[Saved entries]
────────────────────

theorem sameWindow_configureRegs (p : Params) (r : ConfigRecord) {S S' : Regs} (h : SameWindow S S') :
    SameWindow (configureRegs p r S) (configureRegs p r S') := by
  by_cases haccepted : S.mode = .unconfigured ∧ r.lookupOk = true ∧ r.valid p = true
  · obtain ⟨hmode, hlookup, hvalid⟩ := haccepted
    have hmode' : S'.mode = .unconfigured := by rw [h.rest]; exact hmode
    have hsame : configureWith r S' = configureWith r S := by rw [h.rest]; rfl
    rw [configureRegs_of_accepted hmode hlookup hvalid, configureRegs_of_accepted hmode' hlookup hvalid, hsame]
    exact sameWindow_refl wf_nil
  · exact (ignoresSeat_configureRegs haccepted).sameWindow h

/-- STEP on two records with one window takes the same branch (R140) and leaves records with one window. -/
theorem execStep_sameWindow {s t : State} {S' : Regs} (h : SameWindow s.regs S') (hstep : execStep s = .next t) :
    ∃ R R', t = s.respond R ∧ execStep { s with regs := S' } = .next (s.respond R') ∧ SameWindow R R' := by
  have hmode : S'.mode = s.regs.mode := by rw [h.rest]
  have hcfg' : S'.cfg = s.regs.cfg := by rw [h.rest]
  rcases execStep_cases s with ⟨hterm, e⟩ | ⟨hun, e⟩ | ⟨-, -, e⟩ | ⟨hcycle, c, hcfg, hchunk⟩
  · cases e.symm.trans hstep
    exact ⟨_, _, rfl, execStep_of_terminal (s := { s with regs := S' }) (by rwa [hmode]),
      (ignoresSeat_ignoreCommand s.regs).sameWindow h⟩
  · cases e.symm.trans hstep
    exact ⟨_, _, rfl, execStep_of_unconfigured (s := { s with regs := S' }) (by rwa [hmode]),
      (ignoresSeat_raiseFault .notConfigured s.regs).sameWindow h⟩
  · cases e.symm.trans hstep
  · have hrun : execStep { s with regs := S' } = stepConfigured { s with regs := S' } c :=
      execStep_of_configured (by rwa [hmode]) (by rwa [hcfg'])
    rcases hchunk with ⟨hlen, e⟩ | ⟨hlen, hpush, e⟩ | ⟨-, -, e⟩
    · cases e.symm.trans hstep
      exact ⟨_, _, rfl, hrun.trans (stepConfigured_of_wrongLength hlen),
        (ignoresSeat_raiseFault .chunkSize s.regs).sameWindow h⟩
    · cases e.symm.trans hstep
      have hclear : SameWindow (clearLast s.regs) (clearLast S') :=
        IgnoresSeat.sameWindow (f := clearLast) (fun _ _ _ => rfl) h
      have hfits := ((pushAllowed_iff _ _ _).mp hpush).2.1
      exact ⟨_, _, rfl, hrun.trans (stepConfigured_of_allowed hlen hpush), sameWindow_cycle s.params hclear hcfg hfits⟩
    · cases e.symm.trans hstep

theorem resultRecord_of_sameWindow {S S' : Regs} (h : SameWindow S S') : resultRecord S' = resultRecord S := by
  have hcfg : S'.cfg = S.cfg := by rw [h.rest]
  have hwindow : statusWindow S' = statusWindow S := by
    rw [statusWindow, statusWindow, hcfg]
    cases hc : S.cfg with
    | none => rfl
    | some c => exact (h.window c hc).symm
  rw [resultRecord, hwindow, h.rest]
  rfl

/-- The result port carries nothing of a record but what two records with one window share. -/
theorem respond_of_sameWindow (s : State) {R R' : Regs} (h : SameWindow R R') :
    s.respond R' = { s.respond R with regs := R' } := by
  have hword : statusWord R' = statusWord R := by rw [h.rest]; rfl
  rw [State.respond, hword]
  rfl

theorem respondStatus_of_sameWindow (s : State) {S' : Regs} (h : SameWindow s.regs S') :
    State.respondStatus { s with regs := S' } = { s.respondStatus with regs := S' } := by
  have hword : statusWord S' = statusWord s.regs := by rw [h.rest]; rfl
  simp [State.respondStatus, hword, resultRecord_of_sameWindow h]

/-- Settles O60: every command commutes with exchanging the ring for one that shows the same window. -/
theorem ringIsHiddenBehindWindow : Obligations.RingIsHiddenBehindWindow := by
  intro i s s' t hs h hexec
  obtain ⟨S', rfl⟩ : ∃ S', s' = { s with regs := S' } := ⟨_, hs⟩
  have answer : ∀ {R R' : Regs}, t = s.respond R → exec i { s with regs := S' } = .next (s.respond R') →
      SameWindow R R' → ∃ t', exec i { s with regs := S' } = .next t' ∧ t' = { t with regs := t'.regs } ∧
        SameWindow t.regs t'.regs := by
    rintro R R' rfl hrun hR
    exact ⟨_, hrun, respond_of_sameWindow s hR, hR⟩
  cases i with
  | reset =>
    cases hexec
    exact answer rfl rfl (sameWindow_refl wf_nil)
  | configure =>
    cases hexec
    exact answer rfl rfl (sameWindow_configureRegs s.params s.cfgPort h)
  | stop =>
    cases hexec
    exact answer rfl rfl ((ignoresSeat_stopRegs s.regs).sameWindow h)
  | status =>
    cases hexec
    exact ⟨_, rfl, respondStatus_of_sameWindow s h, h⟩
  | step =>
    obtain ⟨R, R', ht, hrun, hR⟩ := execStep_sameWindow h hexec
    exact answer ht hrun hR

/-! ### Everything one step can leave in the record -/

/-- What one step from `s` can leave in the record: one constructor for each kind of effect, with its condition. -/
inductive RecordEffect (s : State) : Regs → Prop where
  /-- STATUS, or no command to come (R145, R167). -/
  | kept : RecordEffect s s.regs
  /-- RESET (R137). -/
  | reset (h : HostCommand) (rest : List HostCommand) (host : s.host = h :: rest) (word : decode h.word = .ok .reset) :
      RecordEffect s Regs.reset
  /-- A command or word ignored in a terminal mode (R147). -/
  | ignored (mode : s.regs.mode.isTerminal = true) : RecordEffect s (ignoreCommand s.regs)
  /-- A fault (R154). -/
  | faulted (cause : FaultCause) (some_cause : cause ≠ .none) (mode : s.regs.mode.isTerminal = false) :
      RecordEffect s (raiseFault cause s.regs)
  /-- STOP (R144). -/
  | stopped (mode : s.regs.mode.isTerminal = false) : RecordEffect s { clearLast s.regs with mode := .stopped }
  /-- An accepted CONFIGURE (R138). -/
  | configured (h : HostCommand) (rest : List HostCommand) (host : s.host = h :: rest)
      (word : decode h.word = .ok .configure) (mode : s.regs.mode = .unconfigured) (lookup : h.cfgPort.lookupOk = true)
      (valid : h.cfgPort.valid s.params = true) : RecordEffect s (configureWith h.cfgPort s.regs)
  /-- A STEP that runs its cycle (R140, R141). -/
  | cycled (c : Cfg) (chunk : List Sample) (mode : s.regs.mode = .searchingWakeup ∨ s.regs.mode = .decodingRelease)
      (cfg : s.regs.cfg = some c) (length : chunk.length = c.c) :
      RecordEffect s (cycle s.params c chunk (clearLast s.regs))

theorem not_isTerminal_of_runs {m : Mode} (h : m = .searchingWakeup ∨ m = .decodingRelease) : m.isTerminal = false := by
  rcases h with rfl | rfl <;> rfl

theorem recordEffect_configure {s : State} {h : HostCommand} {rest : List HostCommand} (host : s.host = h :: rest)
    (word : decode h.word = .ok .configure) : RecordEffect s (configureRegs s.params h.cfgPort s.regs) := by
  rcases configureRegs_cases s.params h.cfgPort s.regs with ⟨hm, e⟩ | ⟨hm, e⟩ | ⟨hm, -, e⟩ | ⟨hm, -, -, e⟩ |
    ⟨hm, hlookup, hvalid, e⟩ <;> rw [e]
  · exact .ignored hm
  · exact .faulted _ nofun (not_isTerminal_of_runs hm)
  · exact .faulted _ nofun (by rw [hm]; rfl)
  · exact .faulted _ nofun (by rw [hm]; rfl)
  · exact .configured h rest host word hm hlookup hvalid

theorem recordEffect_stop (s : State) : RecordEffect s (stopRegs s.regs) := by
  rcases stopRegs_cases s.regs with ⟨hm, e⟩ | ⟨hm, e⟩ <;> rw [e]
  · exact .ignored hm
  · exact .stopped hm

theorem recordEffect_illegal (s : State) : RecordEffect s (illegalRegs s.regs) := by
  rcases illegalRegs_cases s.regs with ⟨hm, e⟩ | ⟨hm, e⟩ <;> rw [e]
  · exact .ignored hm
  · exact .faulted _ nofun hm

theorem recordEffect_execStep {s t : State} {h : HostCommand} {rest : List HostCommand}
    (hstep : execStep (s.deliver h rest) = .next t) : RecordEffect s t.regs := by
  rcases execStep_cases (s.deliver h rest) with ⟨hm, e⟩ | ⟨hm, e⟩ | ⟨-, -, e⟩ |
    ⟨hm, c, hcfg, ⟨-, e⟩ | ⟨hlen, -, e⟩ | ⟨-, -, e⟩⟩ <;> cases e.symm.trans hstep
  · exact .ignored hm
  · exact .faulted _ nofun (show s.regs.mode.isTerminal = false by rw [show s.regs.mode = _ from hm]; rfl)
  · exact .faulted _ nofun (not_isTerminal_of_runs hm)
  · exact .cycled c h.chunkPort hm hcfg hlen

────────────────────

▶ _WORK REQUIRED_
Where a line above contains the word "searchingWakeup", copy that line.

▶ _OUTPUT_
  | cycled (c : Cfg) (chunk : List Sample) (mode : s.regs.mode = .searchingWakeup ∨ s.regs.mode = .decodingRelease)
theorem not_isTerminal_of_runs {m : Mode} (h : m = .searchingWakeup ∨ m = .decodingRelease) : m.isTerminal = false := by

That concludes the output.